YOUR INSTRUCTIONS:
If a line contains "s.messages := rfl", it is the last one to write out; begin with the first line of the records and copy each exactly.

GIVEN INFORMATION:
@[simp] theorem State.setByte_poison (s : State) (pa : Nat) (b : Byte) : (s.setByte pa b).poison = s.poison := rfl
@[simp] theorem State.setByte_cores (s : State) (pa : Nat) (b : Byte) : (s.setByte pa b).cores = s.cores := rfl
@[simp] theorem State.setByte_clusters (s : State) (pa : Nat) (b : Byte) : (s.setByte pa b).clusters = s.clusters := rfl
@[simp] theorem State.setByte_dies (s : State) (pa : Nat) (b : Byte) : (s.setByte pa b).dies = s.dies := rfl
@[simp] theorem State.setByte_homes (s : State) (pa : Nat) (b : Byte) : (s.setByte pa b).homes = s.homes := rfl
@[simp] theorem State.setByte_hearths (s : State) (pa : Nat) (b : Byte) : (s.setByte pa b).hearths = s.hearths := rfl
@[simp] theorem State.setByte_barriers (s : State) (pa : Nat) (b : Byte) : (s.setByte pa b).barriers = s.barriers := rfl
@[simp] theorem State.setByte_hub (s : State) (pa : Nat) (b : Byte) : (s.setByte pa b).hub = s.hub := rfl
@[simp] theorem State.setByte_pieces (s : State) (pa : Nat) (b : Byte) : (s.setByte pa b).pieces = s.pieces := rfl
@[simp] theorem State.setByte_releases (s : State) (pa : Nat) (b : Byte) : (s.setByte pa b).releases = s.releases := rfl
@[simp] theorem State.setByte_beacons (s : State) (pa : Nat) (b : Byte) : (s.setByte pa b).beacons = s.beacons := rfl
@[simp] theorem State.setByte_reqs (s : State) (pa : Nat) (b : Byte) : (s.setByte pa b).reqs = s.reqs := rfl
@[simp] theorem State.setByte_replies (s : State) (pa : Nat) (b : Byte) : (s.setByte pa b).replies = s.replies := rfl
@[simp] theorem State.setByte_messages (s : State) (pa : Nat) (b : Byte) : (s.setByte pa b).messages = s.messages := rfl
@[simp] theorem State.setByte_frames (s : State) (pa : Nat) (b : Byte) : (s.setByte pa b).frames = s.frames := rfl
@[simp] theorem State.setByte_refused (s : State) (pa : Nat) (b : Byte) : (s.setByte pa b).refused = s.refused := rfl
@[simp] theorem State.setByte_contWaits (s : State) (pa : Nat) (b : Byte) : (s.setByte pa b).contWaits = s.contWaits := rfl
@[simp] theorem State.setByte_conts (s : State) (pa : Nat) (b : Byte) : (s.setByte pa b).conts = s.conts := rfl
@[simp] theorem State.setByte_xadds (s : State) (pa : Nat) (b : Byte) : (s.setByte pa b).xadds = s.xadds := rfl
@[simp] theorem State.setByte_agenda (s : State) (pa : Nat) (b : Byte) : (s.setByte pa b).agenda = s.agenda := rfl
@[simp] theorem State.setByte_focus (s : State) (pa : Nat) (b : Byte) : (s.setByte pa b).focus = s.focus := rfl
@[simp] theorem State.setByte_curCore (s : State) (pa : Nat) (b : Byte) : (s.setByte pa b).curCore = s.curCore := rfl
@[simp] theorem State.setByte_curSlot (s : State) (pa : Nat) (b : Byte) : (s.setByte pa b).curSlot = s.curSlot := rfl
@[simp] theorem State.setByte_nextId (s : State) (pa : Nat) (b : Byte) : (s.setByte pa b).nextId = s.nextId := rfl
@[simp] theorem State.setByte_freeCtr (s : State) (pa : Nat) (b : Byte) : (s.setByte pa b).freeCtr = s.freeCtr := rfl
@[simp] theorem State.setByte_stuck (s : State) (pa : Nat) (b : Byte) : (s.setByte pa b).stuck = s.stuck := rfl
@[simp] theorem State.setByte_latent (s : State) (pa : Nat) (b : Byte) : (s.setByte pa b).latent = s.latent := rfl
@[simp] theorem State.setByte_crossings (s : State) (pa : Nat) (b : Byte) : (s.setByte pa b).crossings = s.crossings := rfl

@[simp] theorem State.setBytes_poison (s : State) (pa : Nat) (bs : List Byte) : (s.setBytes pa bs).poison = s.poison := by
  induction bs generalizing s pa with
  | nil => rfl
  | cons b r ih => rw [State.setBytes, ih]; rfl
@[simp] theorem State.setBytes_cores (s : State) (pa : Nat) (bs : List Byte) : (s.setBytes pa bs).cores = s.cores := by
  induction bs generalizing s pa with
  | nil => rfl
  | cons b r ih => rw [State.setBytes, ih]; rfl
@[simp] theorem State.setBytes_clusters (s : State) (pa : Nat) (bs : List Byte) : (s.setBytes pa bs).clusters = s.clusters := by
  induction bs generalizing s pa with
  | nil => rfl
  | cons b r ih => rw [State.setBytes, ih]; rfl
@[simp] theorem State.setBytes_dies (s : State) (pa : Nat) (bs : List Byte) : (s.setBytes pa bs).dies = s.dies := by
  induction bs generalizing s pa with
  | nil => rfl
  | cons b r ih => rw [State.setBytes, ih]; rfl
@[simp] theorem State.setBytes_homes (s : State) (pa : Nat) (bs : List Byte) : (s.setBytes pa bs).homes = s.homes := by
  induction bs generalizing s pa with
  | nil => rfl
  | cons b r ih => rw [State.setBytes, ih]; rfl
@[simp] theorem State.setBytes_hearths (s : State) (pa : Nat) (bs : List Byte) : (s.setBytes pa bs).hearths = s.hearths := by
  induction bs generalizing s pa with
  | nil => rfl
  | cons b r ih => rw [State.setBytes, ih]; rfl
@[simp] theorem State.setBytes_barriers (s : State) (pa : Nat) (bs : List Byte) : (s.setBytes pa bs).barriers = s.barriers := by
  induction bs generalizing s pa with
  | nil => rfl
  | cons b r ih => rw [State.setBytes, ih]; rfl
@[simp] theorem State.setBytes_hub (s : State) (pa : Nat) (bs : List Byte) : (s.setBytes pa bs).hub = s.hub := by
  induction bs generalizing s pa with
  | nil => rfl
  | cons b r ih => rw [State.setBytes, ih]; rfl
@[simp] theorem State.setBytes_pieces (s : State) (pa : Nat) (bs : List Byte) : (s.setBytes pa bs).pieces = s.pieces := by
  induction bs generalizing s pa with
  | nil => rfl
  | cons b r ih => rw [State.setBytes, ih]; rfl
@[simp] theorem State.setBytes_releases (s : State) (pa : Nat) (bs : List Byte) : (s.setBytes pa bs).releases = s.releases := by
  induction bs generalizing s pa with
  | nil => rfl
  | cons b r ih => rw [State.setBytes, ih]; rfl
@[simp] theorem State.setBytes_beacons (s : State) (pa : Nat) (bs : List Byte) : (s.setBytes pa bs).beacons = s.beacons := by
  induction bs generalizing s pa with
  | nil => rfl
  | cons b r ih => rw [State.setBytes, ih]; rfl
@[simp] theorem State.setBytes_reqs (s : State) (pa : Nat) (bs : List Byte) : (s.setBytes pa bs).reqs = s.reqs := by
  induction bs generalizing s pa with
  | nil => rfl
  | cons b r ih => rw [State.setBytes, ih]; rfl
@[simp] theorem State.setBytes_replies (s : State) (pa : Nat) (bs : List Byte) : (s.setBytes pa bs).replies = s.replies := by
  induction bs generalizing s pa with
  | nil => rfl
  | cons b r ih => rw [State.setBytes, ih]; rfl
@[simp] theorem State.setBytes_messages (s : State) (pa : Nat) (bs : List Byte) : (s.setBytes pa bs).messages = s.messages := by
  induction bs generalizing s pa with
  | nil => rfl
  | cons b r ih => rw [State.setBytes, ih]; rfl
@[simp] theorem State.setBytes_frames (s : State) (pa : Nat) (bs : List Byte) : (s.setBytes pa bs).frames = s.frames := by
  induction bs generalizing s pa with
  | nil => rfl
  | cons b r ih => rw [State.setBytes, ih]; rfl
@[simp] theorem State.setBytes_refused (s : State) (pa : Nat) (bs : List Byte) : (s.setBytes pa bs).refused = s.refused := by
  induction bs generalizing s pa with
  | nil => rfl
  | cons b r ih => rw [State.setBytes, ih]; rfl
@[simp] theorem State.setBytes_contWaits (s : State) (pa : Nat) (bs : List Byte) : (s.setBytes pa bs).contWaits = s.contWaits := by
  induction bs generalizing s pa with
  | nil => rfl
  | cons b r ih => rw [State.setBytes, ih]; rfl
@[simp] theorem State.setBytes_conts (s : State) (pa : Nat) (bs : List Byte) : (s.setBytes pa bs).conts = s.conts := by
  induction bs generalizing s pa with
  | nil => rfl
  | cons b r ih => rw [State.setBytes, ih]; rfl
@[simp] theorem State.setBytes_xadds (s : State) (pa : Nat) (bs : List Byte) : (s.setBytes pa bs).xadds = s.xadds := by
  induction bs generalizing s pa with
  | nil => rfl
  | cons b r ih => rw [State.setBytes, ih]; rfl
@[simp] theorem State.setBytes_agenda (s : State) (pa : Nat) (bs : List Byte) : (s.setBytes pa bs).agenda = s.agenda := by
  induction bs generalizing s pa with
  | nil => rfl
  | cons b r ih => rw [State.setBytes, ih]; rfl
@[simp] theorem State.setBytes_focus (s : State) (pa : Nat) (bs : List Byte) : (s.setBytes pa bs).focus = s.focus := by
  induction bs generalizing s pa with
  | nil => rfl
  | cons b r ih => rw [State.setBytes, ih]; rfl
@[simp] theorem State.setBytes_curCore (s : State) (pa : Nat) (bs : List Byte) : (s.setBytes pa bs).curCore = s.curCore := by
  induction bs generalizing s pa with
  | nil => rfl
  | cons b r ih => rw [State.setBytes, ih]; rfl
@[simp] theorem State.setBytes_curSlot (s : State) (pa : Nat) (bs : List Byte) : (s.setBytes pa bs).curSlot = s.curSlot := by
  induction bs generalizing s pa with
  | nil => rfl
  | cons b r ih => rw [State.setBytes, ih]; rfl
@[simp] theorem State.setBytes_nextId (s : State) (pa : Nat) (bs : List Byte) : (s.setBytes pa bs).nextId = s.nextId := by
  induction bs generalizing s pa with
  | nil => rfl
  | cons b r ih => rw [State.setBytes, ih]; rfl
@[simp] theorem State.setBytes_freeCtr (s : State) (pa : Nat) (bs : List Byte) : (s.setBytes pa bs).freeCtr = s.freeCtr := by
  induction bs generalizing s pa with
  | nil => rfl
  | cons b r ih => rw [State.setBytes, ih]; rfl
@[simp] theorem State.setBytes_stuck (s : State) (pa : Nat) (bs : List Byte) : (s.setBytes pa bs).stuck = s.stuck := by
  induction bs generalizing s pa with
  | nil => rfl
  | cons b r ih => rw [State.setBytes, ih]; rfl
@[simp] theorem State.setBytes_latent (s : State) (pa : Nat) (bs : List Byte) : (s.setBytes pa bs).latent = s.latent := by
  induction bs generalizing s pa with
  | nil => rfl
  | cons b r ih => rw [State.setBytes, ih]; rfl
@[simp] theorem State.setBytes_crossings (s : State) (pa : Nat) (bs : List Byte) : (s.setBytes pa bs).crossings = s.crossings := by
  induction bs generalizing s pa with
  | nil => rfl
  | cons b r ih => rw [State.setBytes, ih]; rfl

RESULT FOR THIS EXERCISE:
@[simp] theorem State.setByte_poison (s : State) (pa : Nat) (b : Byte) : (s.setByte pa b).poison = s.poison := rfl
@[simp] theorem State.setByte_cores (s : State) (pa : Nat) (b : Byte) : (s.setByte pa b).cores = s.cores := rfl
@[simp] theorem State.setByte_clusters (s : State) (pa : Nat) (b : Byte) : (s.setByte pa b).clusters = s.clusters := rfl
@[simp] theorem State.setByte_dies (s : State) (pa : Nat) (b : Byte) : (s.setByte pa b).dies = s.dies := rfl
@[simp] theorem State.setByte_homes (s : State) (pa : Nat) (b : Byte) : (s.setByte pa b).homes = s.homes := rfl
@[simp] theorem State.setByte_hearths (s : State) (pa : Nat) (b : Byte) : (s.setByte pa b).hearths = s.hearths := rfl
@[simp] theorem State.setByte_barriers (s : State) (pa : Nat) (b : Byte) : (s.setByte pa b).barriers = s.barriers := rfl
@[simp] theorem State.setByte_hub (s : State) (pa : Nat) (b : Byte) : (s.setByte pa b).hub = s.hub := rfl
@[simp] theorem State.setByte_pieces (s : State) (pa : Nat) (b : Byte) : (s.setByte pa b).pieces = s.pieces := rfl
@[simp] theorem State.setByte_releases (s : State) (pa : Nat) (b : Byte) : (s.setByte pa b).releases = s.releases := rfl
@[simp] theorem State.setByte_beacons (s : State) (pa : Nat) (b : Byte) : (s.setByte pa b).beacons = s.beacons := rfl
@[simp] theorem State.setByte_reqs (s : State) (pa : Nat) (b : Byte) : (s.setByte pa b).reqs = s.reqs := rfl
@[simp] theorem State.setByte_replies (s : State) (pa : Nat) (b : Byte) : (s.setByte pa b).replies = s.replies := rfl
@[simp] theorem State.setByte_messages (s : State) (pa : Nat) (b : Byte) : (s.setByte pa b).messages = s.messages := rfl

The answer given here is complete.